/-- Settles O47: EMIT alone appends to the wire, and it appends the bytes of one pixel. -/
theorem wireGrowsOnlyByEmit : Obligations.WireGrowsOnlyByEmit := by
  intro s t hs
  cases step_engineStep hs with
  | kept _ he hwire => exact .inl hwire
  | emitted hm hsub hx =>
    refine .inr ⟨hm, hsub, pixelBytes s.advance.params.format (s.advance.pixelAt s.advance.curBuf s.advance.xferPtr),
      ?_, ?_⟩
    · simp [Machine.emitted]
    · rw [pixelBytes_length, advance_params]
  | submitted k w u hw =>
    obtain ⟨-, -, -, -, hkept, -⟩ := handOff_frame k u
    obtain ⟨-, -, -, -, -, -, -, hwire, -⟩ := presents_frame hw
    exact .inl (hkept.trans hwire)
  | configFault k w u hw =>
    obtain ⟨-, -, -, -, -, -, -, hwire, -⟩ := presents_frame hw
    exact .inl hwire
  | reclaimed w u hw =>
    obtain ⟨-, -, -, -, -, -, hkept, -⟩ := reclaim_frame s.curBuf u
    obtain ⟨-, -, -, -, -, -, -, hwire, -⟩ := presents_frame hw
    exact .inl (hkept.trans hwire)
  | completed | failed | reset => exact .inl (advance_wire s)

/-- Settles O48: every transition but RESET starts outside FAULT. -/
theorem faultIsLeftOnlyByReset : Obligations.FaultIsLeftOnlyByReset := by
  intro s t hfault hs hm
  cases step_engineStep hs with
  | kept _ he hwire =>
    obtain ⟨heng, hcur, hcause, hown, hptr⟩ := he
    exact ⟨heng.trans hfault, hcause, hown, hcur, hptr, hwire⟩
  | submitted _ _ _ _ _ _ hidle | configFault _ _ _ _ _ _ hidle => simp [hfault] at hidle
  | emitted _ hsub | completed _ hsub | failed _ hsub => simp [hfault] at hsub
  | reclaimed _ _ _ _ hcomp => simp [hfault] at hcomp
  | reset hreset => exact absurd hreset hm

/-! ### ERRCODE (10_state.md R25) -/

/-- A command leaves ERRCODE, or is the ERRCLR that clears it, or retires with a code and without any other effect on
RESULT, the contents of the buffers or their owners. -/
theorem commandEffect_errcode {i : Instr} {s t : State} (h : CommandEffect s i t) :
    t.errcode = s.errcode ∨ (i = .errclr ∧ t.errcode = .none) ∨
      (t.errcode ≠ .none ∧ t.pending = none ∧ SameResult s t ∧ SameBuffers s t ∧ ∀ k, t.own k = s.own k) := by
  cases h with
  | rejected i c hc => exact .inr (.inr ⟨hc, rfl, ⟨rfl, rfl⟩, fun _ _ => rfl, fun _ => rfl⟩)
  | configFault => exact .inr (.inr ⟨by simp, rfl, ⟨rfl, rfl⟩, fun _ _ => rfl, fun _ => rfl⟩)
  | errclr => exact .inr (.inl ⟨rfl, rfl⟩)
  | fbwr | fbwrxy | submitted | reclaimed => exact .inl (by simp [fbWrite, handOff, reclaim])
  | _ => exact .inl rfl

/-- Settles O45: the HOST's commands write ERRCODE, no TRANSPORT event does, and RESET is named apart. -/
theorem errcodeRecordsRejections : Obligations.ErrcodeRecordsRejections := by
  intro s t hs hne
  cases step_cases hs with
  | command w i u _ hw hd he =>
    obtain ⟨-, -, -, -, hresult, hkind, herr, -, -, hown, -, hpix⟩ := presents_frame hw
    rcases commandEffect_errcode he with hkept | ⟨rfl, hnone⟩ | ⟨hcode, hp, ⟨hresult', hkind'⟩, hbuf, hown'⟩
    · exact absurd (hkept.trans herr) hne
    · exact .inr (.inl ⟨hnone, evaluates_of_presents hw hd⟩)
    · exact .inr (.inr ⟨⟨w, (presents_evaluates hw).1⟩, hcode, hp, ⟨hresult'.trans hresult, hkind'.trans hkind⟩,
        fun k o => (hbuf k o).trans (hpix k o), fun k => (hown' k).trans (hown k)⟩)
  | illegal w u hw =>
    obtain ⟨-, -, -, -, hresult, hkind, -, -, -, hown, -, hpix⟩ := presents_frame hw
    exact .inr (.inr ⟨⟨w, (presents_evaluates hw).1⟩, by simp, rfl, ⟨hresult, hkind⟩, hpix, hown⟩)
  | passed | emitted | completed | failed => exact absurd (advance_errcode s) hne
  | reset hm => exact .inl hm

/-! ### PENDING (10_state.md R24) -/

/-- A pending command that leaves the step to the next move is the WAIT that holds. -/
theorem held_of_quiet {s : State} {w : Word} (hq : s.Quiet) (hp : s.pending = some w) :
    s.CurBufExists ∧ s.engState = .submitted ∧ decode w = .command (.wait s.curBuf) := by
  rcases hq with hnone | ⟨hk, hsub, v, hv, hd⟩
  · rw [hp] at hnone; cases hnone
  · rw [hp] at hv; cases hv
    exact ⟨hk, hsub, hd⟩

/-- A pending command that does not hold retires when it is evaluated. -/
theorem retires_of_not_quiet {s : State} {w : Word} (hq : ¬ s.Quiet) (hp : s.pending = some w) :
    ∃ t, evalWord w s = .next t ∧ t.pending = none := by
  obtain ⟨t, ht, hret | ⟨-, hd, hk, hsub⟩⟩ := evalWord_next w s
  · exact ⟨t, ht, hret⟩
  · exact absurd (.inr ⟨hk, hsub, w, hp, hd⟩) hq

_DIRECTIONS FOR THIS TASK_. All lines from the start of the entries through the line where "exact .inl (advance_wire s)" sits should be duplicated exactly, with nothing else in the output.

_ANSWER AREA_.
/-- Settles O47: EMIT alone appends to the wire, and it appends the bytes of one pixel. -/
theorem wireGrowsOnlyByEmit : Obligations.WireGrowsOnlyByEmit := by
  intro s t hs
  cases step_engineStep hs with
  | kept _ he hwire => exact .inl hwire
  | emitted hm hsub hx =>
    refine .inr ⟨hm, hsub, pixelBytes s.advance.params.format (s.advance.pixelAt s.advance.curBuf s.advance.xferPtr),
      ?_, ?_⟩
    · simp [Machine.emitted]
    · rw [pixelBytes_length, advance_params]
  | submitted k w u hw =>
    obtain ⟨-, -, -, -, hkept, -⟩ := handOff_frame k u
    obtain ⟨-, -, -, -, -, -, -, hwire, -⟩ := presents_frame hw
    exact .inl (hkept.trans hwire)
  | configFault k w u hw =>
    obtain ⟨-, -, -, -, -, -, -, hwire, -⟩ := presents_frame hw
    exact .inl hwire
  | reclaimed w u hw =>
    obtain ⟨-, -, -, -, -, -, hkept, -⟩ := reclaim_frame s.curBuf u
    obtain ⟨-, -, -, -, -, -, -, hwire, -⟩ := presents_frame hw
    exact .inl (hkept.trans hwire)
  | completed | failed | reset => exact .inl (advance_wire s)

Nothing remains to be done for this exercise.